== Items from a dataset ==
-- ==== Sys2Proof/Machine/Regs.lean ====
section
/-! DEFINITION. The register map (spec/18_register_map.md R561 to R572): every register with its address, and for each
the field map of its home chapter: position, access code, reset value and kept-through letters (R14 to R17). -/

namespace Sys2Proof.Machine

/-- Access codes (spec/00_scope.md, table of access codes). -/
inductive Acc where
  | rw | ro | wo | w1c | w1s | rc
  deriving DecidableEq, Repr

/-- The four events a field may be kept through (R16): partition reset, firmware activation, dormancy, block reset. -/
structure Keep where
  p : Bool
  f : Bool
  d : Bool
  b : Bool
  deriving DecidableEq, Repr

abbrev kNone : Keep := ⟨false, false, false, false⟩
abbrev kF : Keep := ⟨false, true, false, false⟩
abbrev kFD : Keep := ⟨false, true, true, false⟩
abbrev kPD : Keep := ⟨true, false, true, false⟩
abbrev kPF : Keep := ⟨true, true, false, false⟩
abbrev kPFD : Keep := ⟨true, true, true, false⟩
abbrev kPFDB : Keep := ⟨true, true, true, true⟩

/-- One row of a field map. -/
structure FieldDef where
  lo   : Nat
  w    : Nat
  acc  : Acc
  rst  : Nat
  keep : Keep
  deriving DecidableEq, Repr

/-- Every register of the map; indices as R569, R571 and R572 name them. -/
inductive Reg where
  | sdbCmd
  | sdbData
  | xportCfg
  | smpRing
  | smpIdx
  | node
  | routeCtl
  | epochCnt
  | swapStat
  | routeStat
  | strict
  | ccCfg
  | ccStat
  | ccFilt
  | police (s : Nat)
  | squota (s : Nat)
  | mqCfg
  | mqCbase
  | mqRbase
  | mqTail
  | mqHead
  | fltThr (k : Nat)
  | fltStat (u : Nat)
  | fltCtl
  | fltFence (n : Nat)
  | hangCfg
  | hb
  | interpCtl
  | rstCtl
  | dumpStat
  | cairn (u i w : Nat)
  | paceCfg
  | pwrStat
  | paceStat (n : Nat)
  | therm (m : Nat)
  | wear (n : Nat)
  | ftCfg
  | ftNow
  | ftStat
  | secStat
  | slice (s : Nat)
  | attMbox
  | wfan (j : Nat)
  | crcCh (c : Nat)
  | crcVal (c : Nat)
  | dsStat
  | scStat
  | dsErr (p : Nat)
  | portCfg (n k : Nat)
  | portStat (n k : Nat)
  | portErr (n k : Nat)
  | laneErr (n i : Nat)
  | noise (n : Nat)
  | rsv (n o : Nat)
  | sumpCfg (n : Nat)
  | sumpStat (n : Nat)
  | swcErr (n : Nat)
  | sample (n : Nat)
  | red (n c : Nat)
  | mark (n : Nat)
  | throt (n : Nat)
  | telFilt (n : Nat)
  | telPort (n k r : Nat)
  | telQ (n o : Nat)
  | telInj (n : Nat)
  | rcvStat (n : Nat)
  | rcvCtl (n : Nat)
  | susp (n i : Nat)
  | quar (n i : Nat)
  | pstate (n : Nat)
  | id
  | cap
  | ctl
  | stat
  | rtab (e w : Nat)
  | galDesc (g w : Nat)
  | galStat (g : Nat)
  | galCnt (g : Nat)
  | seq (n e w : Nat)
  | syncVal (i : Nat)
  | syncOwn (i : Nat)
  | syncStat
  deriving DecidableEq, Repr

/-- The address of a register (R569, R571, R572). -/
def Reg.addr : Reg → Nat
  | .sdbCmd => 0x200
  | .sdbData => 0x208
  | .xportCfg => 0x300
  | .smpRing => 0x400
  | .smpIdx => 0x408
  | .node => 0x500
  | .routeCtl => 0x508
  | .epochCnt => 0x510
  | .swapStat => 0x518
  | .routeStat => 0x520
  | .strict => 0x528
  | .ccCfg => 0x600
  | .ccStat => 0x608
  | .ccFilt => 0x610
  | .police s => 0x1000 + 8 * s
  | .squota s => 0x1200 + 8 * s
  | .mqCfg => 0x10000
  | .mqCbase => 0x10008
  | .mqRbase => 0x10010
  | .mqTail => 0x10018
  | .mqHead => 0x10020
  | .fltThr k => 0x20000 + 8 * k
  | .fltStat u => 0x20200 + 8 * u
  | .fltCtl => 0x20240
  | .fltFence n => 0x20280 + 8 * n
  | .hangCfg => 0x20300
  | .hb => 0x20308
  | .interpCtl => 0x20310
  | .rstCtl => 0x20318
  | .dumpStat => 0x20320
  | .cairn u i w => 0x21000 + 0x400 * u + 32 * i + 8 * w
  | .paceCfg => 0x30000
  | .pwrStat => 0x30008
  | .paceStat n => 0x30100 + 8 * n
  | .therm m => 0x30200 + 8 * m
  | .wear n => 0x30300 + 8 * n
  | .ftCfg => 0x40000
  | .ftNow => 0x40008
  | .ftStat => 0x40010
  | .secStat => 0x50000
  | .slice s => 0x50100 + 8 * s
  | .attMbox => 0x50300
  | .wfan j => 0x50400 + 8 * j
  | .crcCh c => 0x60000 + 16 * c
  | .crcVal c => 0x60008 + 16 * c
  | .dsStat => 0x70000
  | .scStat => 0x70008
  | .dsErr p => 0x70100 + 8 * p
  | .portCfg n k => 0x100000 + n * 0x100000 + 0x1000 + 0x40 * k
  | .portStat n k => 0x100000 + n * 0x100000 + 0x1008 + 0x40 * k
  | .portErr n k => 0x100000 + n * 0x100000 + 0x1010 + 0x40 * k
  | .laneErr n i => 0x100000 + n * 0x100000 + 0x2000 + 8 * i
  | .noise n => 0x100000 + n * 0x100000 + 0x4000
  | .rsv n o => 0x100000 + n * 0x100000 + 0x5000 + 8 * o
  | .sumpCfg n => 0x100000 + n * 0x100000 + 0x5040
  | .sumpStat n => 0x100000 + n * 0x100000 + 0x5048
  | .swcErr n => 0x100000 + n * 0x100000 + 0x5050
  | .sample n => 0x100000 + n * 0x100000 + 0x5060
  | .red n c => 0x100000 + n * 0x100000 + 0x5080 + 8 * c
  | .mark n => 0x100000 + n * 0x100000 + 0x5100
  | .throt n => 0x100000 + n * 0x100000 + 0x5108
  | .telFilt n => 0x100000 + n * 0x100000 + 0x6000
  | .telPort n k r => 0x100000 + n * 0x100000 + 0x6100 + 0x40 * k + 8 * r
  | .telQ n o => 0x100000 + n * 0x100000 + 0x6200 + 8 * o
  | .telInj n => 0x100000 + n * 0x100000 + 0x6280
  | .rcvStat n => 0x100000 + n * 0x100000 + 0x7000
  | .rcvCtl n => 0x100000 + n * 0x100000 + 0x7008
  | .susp n i => 0x100000 + n * 0x100000 + 0x7100 + 8 * i
  | .quar n i => 0x100000 + n * 0x100000 + 0x7300 + 8 * i
  | .pstate n => 0x100000 + n * 0x100000 + 0x8000
  | .id => 0x00
  | .cap => 0x08
  | .ctl => 0x10
  | .stat => 0x18
  | .rtab e w => 0x1000000 + 0x800000 * e + 8 * w
  | .galDesc g w => 0x2000000 + 32 * g + 8 * w
  | .galStat g => 0x2080000 + 8 * g
  | .galCnt g => 0x2100000 + 8 * g
  | .seq n e w => 0x3000000 + n * 0x40000 + 16 * e + 8 * w
  | .syncVal i => 0x4000000 + 8 * i
  | .syncOwn i => 0x4080000 + 8 * i
  | .syncStat => 0x4100000

/-- N and W (µs) of each event code after reset (R460, R570): `(0, 0)` for a reserved code. -/
def thrReset (k : Nat) : Nat × Nat :=
  match k with
  | 0x01 => (64, 1000) | 0x02 => (64, 1000) | 0x03 => (8, 1000000) | 0x04 => (4, 60000000) | 0x05 => (16, 1000000)
  | 0x06 => (1, 1000) | 0x08 => (0, 1000) | 0x09 => (16, 1000) | 0x0A => (4, 100000) | 0x0B => (8, 1000)
  | 0x0C => (0, 1) | 0x0D => (0, 1000) | 0x10 => (2, 1000000) | 0x11 => (2, 1000000) | 0x12 => (0, 1000)
  | 0x13 => (0, 1000) | 0x14 => (0, 1000) | 0x15 => (1, 1000) | 0x18 => (0, 1000) | 0x19 => (1, 1000)
  | 0x1A => (1, 1000) | 0x1B => (16, 1000) | 0x1C => (0, 1000) | 0x1D => (0, 1000) | 0x20 => (8, 1000000)
  | 0x21 => (255, 1000) | 0x22 => (8, 1000000) | 0x23 => (4, 10000) | 0x28 => (1, 1000) | 0x29 => (1, 1000)
  | 0x2A => (1, 1000) | 0x2B => (1, 1) | 0x2C => (1, 1000) | 0x2D => (1, 1000) | 0x30 => (4, 1000000)
  | 0x31 => (1, 1000) | 0x32 => (1, 1000) | 0x33 => (1, 1000) | 0x34 => (1, 1000) | 0x38 => (1, 1) | 0x39 => (1, 1)
  | _ => (0, 0)

/-- PMAX, MAX and MIN of DX_RED after reset, by colour. -/
def redReset (c : Nat) : Nat × Nat × Nat :=
  match c with
  | 0 => (0x20, 0x8000, 0x4000)
  | 1 => (0x40, 0x2000, 0x0800)
  | _ => (0xFF, 0x0800, 0x0200)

== Task item ==
Your task is to reproduce the entries exactly, starting at the first line and ending with the line containing "namespace Sys2Proof.Machine".

== Output for this exercise ==
-- ==== Sys2Proof/Machine/Regs.lean ====
section
/-! DEFINITION. The register map (spec/18_register_map.md R561 to R572): every register with its address, and for each
the field map of its home chapter: position, access code, reset value and kept-through letters (R14 to R17). -/

namespace Sys2Proof.Machine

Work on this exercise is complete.